:: EXERCISE GOAL ::
Transcribe the data exactly, stopping after the "simp only [execWrLoaddata, cellAddress_of_ge" line.

___ DATA SHOWN ___

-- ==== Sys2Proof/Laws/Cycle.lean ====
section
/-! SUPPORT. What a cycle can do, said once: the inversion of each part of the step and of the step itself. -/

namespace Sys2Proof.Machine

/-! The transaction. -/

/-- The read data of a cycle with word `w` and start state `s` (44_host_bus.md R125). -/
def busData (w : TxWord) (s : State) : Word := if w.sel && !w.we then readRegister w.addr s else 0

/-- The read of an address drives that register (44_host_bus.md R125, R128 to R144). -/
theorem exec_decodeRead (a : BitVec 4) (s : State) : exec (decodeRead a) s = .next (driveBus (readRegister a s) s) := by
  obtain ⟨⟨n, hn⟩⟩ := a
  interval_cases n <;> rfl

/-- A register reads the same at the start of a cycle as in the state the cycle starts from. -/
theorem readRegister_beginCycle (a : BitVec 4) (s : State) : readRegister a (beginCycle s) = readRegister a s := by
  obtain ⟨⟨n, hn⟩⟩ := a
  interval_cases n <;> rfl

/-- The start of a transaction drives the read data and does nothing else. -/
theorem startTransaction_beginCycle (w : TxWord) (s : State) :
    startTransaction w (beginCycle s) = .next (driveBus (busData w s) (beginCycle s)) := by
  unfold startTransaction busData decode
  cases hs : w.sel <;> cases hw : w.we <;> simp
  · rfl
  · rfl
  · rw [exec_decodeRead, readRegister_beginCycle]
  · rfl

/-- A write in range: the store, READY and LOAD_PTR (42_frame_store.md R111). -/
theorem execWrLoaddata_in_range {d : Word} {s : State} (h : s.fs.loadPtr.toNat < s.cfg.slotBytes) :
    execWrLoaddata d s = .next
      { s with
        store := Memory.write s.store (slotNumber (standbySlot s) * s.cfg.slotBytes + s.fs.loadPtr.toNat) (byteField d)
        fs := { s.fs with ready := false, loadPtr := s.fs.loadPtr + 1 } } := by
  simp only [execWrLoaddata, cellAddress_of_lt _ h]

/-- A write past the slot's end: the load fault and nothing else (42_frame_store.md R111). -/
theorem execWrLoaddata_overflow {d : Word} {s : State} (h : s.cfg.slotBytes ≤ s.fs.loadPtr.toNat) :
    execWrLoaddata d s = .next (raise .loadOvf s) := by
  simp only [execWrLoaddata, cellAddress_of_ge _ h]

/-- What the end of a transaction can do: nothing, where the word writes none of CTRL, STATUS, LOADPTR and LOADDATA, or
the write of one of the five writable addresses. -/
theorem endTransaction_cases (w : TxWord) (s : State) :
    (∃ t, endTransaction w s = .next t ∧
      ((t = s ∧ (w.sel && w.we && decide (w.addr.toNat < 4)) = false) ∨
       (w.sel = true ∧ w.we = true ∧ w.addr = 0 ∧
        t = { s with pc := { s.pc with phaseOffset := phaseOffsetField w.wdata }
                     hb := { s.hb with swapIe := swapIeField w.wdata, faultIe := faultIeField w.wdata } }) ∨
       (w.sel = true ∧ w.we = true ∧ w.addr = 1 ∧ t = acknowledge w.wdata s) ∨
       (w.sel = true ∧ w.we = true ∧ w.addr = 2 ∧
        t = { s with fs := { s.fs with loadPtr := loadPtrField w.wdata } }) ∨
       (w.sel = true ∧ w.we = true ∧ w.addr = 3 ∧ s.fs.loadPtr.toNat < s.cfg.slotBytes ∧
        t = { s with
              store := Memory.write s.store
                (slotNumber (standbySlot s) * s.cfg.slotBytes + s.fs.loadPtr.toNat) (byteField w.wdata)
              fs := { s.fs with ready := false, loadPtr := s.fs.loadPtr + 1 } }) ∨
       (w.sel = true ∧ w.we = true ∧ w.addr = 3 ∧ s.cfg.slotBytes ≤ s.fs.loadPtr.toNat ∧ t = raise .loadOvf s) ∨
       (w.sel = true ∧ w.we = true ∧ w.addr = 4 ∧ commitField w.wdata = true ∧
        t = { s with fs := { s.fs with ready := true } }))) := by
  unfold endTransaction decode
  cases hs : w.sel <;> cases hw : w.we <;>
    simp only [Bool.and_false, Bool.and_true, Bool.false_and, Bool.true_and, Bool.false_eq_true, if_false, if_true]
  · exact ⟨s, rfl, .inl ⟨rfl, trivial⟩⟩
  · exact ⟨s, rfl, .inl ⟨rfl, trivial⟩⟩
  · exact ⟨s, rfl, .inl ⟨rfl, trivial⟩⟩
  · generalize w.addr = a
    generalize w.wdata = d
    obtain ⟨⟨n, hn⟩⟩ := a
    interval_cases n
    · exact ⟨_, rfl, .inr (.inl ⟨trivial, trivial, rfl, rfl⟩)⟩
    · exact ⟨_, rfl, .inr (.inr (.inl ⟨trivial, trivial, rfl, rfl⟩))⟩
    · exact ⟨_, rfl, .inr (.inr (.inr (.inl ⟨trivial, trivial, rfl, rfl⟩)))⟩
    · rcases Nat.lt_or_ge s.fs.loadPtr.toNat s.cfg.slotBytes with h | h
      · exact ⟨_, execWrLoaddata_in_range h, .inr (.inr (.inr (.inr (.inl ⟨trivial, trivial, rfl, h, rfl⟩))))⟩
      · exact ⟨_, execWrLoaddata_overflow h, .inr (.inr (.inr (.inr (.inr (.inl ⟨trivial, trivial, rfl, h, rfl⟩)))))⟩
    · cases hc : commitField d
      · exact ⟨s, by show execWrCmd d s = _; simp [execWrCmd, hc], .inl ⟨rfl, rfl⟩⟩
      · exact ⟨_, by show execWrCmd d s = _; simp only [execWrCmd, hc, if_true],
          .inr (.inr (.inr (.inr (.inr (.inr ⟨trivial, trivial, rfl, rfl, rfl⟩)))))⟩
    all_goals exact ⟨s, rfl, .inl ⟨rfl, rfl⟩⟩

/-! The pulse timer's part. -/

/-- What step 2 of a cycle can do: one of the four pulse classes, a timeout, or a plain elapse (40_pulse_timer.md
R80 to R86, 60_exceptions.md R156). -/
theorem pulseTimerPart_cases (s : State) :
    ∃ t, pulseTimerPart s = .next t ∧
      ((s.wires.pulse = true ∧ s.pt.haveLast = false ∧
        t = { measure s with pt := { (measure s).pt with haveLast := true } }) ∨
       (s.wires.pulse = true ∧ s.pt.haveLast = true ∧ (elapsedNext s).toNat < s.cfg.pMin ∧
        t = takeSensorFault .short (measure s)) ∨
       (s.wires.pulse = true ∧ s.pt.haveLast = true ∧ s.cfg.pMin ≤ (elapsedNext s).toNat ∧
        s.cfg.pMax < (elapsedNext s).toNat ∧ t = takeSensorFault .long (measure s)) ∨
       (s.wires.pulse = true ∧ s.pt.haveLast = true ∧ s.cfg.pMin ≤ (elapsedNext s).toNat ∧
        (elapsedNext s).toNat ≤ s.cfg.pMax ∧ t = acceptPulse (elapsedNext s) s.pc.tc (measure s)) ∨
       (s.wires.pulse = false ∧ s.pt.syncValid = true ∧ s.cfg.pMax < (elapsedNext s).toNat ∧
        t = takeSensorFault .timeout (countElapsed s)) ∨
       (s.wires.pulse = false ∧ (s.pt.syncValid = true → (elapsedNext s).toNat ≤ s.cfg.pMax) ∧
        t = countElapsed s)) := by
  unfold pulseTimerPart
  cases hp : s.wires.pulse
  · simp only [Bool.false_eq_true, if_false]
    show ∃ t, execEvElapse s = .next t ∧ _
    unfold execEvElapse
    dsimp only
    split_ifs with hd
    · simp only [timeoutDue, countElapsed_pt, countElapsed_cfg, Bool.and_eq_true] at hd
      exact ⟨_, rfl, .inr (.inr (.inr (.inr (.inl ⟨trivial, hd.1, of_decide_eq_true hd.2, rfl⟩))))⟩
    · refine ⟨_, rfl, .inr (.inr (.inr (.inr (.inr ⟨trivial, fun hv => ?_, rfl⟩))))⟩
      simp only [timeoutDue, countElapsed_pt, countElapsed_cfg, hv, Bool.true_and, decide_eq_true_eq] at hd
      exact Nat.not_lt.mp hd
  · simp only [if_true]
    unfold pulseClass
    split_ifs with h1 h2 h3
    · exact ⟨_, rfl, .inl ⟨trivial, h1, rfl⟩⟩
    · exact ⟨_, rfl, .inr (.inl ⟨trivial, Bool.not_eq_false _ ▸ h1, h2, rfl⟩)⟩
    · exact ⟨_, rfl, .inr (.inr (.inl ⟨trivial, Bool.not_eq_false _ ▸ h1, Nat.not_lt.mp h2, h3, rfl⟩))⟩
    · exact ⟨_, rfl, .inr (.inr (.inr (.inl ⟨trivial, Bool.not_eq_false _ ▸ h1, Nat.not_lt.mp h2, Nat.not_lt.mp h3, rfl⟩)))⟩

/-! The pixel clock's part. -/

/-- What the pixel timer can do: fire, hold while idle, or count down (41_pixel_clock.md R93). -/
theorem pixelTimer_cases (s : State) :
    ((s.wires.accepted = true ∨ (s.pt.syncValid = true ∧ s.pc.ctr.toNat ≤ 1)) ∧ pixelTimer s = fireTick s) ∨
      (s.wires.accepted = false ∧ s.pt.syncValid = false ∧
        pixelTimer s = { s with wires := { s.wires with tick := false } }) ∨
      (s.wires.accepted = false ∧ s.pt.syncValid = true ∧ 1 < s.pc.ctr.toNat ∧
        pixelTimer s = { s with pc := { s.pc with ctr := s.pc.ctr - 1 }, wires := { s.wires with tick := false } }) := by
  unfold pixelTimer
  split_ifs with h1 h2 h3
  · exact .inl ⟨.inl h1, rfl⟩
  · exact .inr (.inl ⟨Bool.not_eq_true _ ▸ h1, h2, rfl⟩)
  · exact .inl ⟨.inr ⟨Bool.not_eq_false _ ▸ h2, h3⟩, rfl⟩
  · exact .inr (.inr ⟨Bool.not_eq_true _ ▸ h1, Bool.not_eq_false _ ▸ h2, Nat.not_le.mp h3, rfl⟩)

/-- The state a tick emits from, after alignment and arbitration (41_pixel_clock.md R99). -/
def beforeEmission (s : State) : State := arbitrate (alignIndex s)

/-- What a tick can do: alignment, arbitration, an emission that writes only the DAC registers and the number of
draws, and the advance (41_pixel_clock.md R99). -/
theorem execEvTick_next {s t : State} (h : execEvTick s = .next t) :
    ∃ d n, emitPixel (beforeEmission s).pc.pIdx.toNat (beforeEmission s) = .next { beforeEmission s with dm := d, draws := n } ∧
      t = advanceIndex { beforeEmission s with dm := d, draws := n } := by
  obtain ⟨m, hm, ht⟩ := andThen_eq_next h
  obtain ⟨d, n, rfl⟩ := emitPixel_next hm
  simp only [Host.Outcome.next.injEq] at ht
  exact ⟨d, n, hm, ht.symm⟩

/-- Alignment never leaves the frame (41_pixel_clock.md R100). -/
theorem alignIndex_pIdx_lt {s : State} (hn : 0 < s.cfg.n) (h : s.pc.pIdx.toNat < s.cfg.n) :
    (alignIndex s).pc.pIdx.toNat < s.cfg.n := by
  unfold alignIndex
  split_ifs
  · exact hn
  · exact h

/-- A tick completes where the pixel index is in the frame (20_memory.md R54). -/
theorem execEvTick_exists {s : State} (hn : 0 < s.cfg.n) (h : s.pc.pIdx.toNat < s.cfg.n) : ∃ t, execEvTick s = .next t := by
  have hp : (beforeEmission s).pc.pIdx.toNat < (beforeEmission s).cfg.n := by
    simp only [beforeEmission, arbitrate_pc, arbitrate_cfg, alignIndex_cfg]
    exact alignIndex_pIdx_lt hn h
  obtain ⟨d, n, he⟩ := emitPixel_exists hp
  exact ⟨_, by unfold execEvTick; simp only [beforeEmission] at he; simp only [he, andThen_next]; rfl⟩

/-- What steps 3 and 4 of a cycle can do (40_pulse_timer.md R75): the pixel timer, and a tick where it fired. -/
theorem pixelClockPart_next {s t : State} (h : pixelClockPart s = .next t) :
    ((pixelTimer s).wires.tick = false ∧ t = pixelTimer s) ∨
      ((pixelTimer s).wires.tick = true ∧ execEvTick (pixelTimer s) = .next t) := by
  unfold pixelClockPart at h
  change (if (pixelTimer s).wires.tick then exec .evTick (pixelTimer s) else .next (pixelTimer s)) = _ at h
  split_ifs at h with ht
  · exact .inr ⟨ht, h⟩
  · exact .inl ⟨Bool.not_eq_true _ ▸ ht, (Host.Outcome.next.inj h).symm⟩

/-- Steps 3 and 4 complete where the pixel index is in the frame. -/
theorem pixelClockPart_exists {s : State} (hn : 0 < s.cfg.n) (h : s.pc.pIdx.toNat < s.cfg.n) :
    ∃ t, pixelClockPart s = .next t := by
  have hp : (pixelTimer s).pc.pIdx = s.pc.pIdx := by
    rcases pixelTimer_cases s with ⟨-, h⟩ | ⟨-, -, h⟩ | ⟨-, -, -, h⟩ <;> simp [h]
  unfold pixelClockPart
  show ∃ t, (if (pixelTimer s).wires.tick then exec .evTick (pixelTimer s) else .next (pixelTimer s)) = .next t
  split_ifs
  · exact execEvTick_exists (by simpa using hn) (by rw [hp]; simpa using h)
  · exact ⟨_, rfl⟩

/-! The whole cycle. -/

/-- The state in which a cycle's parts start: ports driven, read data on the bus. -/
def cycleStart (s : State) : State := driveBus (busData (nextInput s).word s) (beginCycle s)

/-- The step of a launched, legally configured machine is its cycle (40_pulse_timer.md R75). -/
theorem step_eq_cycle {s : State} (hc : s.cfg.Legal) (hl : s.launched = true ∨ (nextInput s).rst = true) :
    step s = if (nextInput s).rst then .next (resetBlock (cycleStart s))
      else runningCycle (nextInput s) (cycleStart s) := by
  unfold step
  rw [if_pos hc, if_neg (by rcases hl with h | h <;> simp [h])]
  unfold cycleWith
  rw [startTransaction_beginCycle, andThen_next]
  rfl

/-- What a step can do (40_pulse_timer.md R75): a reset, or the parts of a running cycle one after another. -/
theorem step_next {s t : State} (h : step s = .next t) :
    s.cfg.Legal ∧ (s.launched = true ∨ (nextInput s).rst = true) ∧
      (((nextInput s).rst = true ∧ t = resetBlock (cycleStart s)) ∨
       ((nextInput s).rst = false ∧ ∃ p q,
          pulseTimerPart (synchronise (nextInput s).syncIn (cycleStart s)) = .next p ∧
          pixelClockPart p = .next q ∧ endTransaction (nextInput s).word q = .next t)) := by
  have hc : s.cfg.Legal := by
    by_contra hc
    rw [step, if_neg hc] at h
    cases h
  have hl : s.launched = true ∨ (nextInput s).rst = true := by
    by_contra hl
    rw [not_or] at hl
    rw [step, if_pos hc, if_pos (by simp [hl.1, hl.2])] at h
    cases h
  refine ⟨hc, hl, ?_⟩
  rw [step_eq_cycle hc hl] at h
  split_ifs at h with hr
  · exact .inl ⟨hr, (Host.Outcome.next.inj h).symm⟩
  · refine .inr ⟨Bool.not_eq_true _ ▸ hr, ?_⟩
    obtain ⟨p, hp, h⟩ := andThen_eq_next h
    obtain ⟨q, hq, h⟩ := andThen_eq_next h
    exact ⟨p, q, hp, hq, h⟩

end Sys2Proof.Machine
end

___

:: ANSWER BOX ::
-- ==== Sys2Proof/Laws/Cycle.lean ====
section
/-! SUPPORT. What a cycle can do, said once: the inversion of each part of the step and of the step itself. -/

namespace Sys2Proof.Machine

/-! The transaction. -/

/-- The read data of a cycle with word `w` and start state `s` (44_host_bus.md R125). -/
def busData (w : TxWord) (s : State) : Word := if w.sel && !w.we then readRegister w.addr s else 0

/-- The read of an address drives that register (44_host_bus.md R125, R128 to R144). -/
theorem exec_decodeRead (a : BitVec 4) (s : State) : exec (decodeRead a) s = .next (driveBus (readRegister a s) s) := by
  obtain ⟨⟨n, hn⟩⟩ := a
  interval_cases n <;> rfl

/-- A register reads the same at the start of a cycle as in the state the cycle starts from. -/
theorem readRegister_beginCycle (a : BitVec 4) (s : State) : readRegister a (beginCycle s) = readRegister a s := by
  obtain ⟨⟨n, hn⟩⟩ := a
  interval_cases n <;> rfl

/-- The start of a transaction drives the read data and does nothing else. -/
theorem startTransaction_beginCycle (w : TxWord) (s : State) :
    startTransaction w (beginCycle s) = .next (driveBus (busData w s) (beginCycle s)) := by
  unfold startTransaction busData decode
  cases hs : w.sel <;> cases hw : w.we <;> simp
  · rfl
  · rfl
  · rw [exec_decodeRead, readRegister_beginCycle]
  · rfl

/-- A write in range: the store, READY and LOAD_PTR (42_frame_store.md R111). -/
theorem execWrLoaddata_in_range {d : Word} {s : State} (h : s.fs.loadPtr.toNat < s.cfg.slotBytes) :
    execWrLoaddata d s = .next
      { s with
        store := Memory.write s.store (slotNumber (standbySlot s) * s.cfg.slotBytes + s.fs.loadPtr.toNat) (byteField d)
        fs := { s.fs with ready := false, loadPtr := s.fs.loadPtr + 1 } } := by
  simp only [execWrLoaddata, cellAddress_of_lt _ h]

/-- A write past the slot's end: the load fault and nothing else (42_frame_store.md R111). -/
theorem execWrLoaddata_overflow {d : Word} {s : State} (h : s.cfg.slotBytes ≤ s.fs.loadPtr.toNat) :
    execWrLoaddata d s = .next (raise .loadOvf s) := by
  simp only [execWrLoaddata, cellAddress_of_ge _ h]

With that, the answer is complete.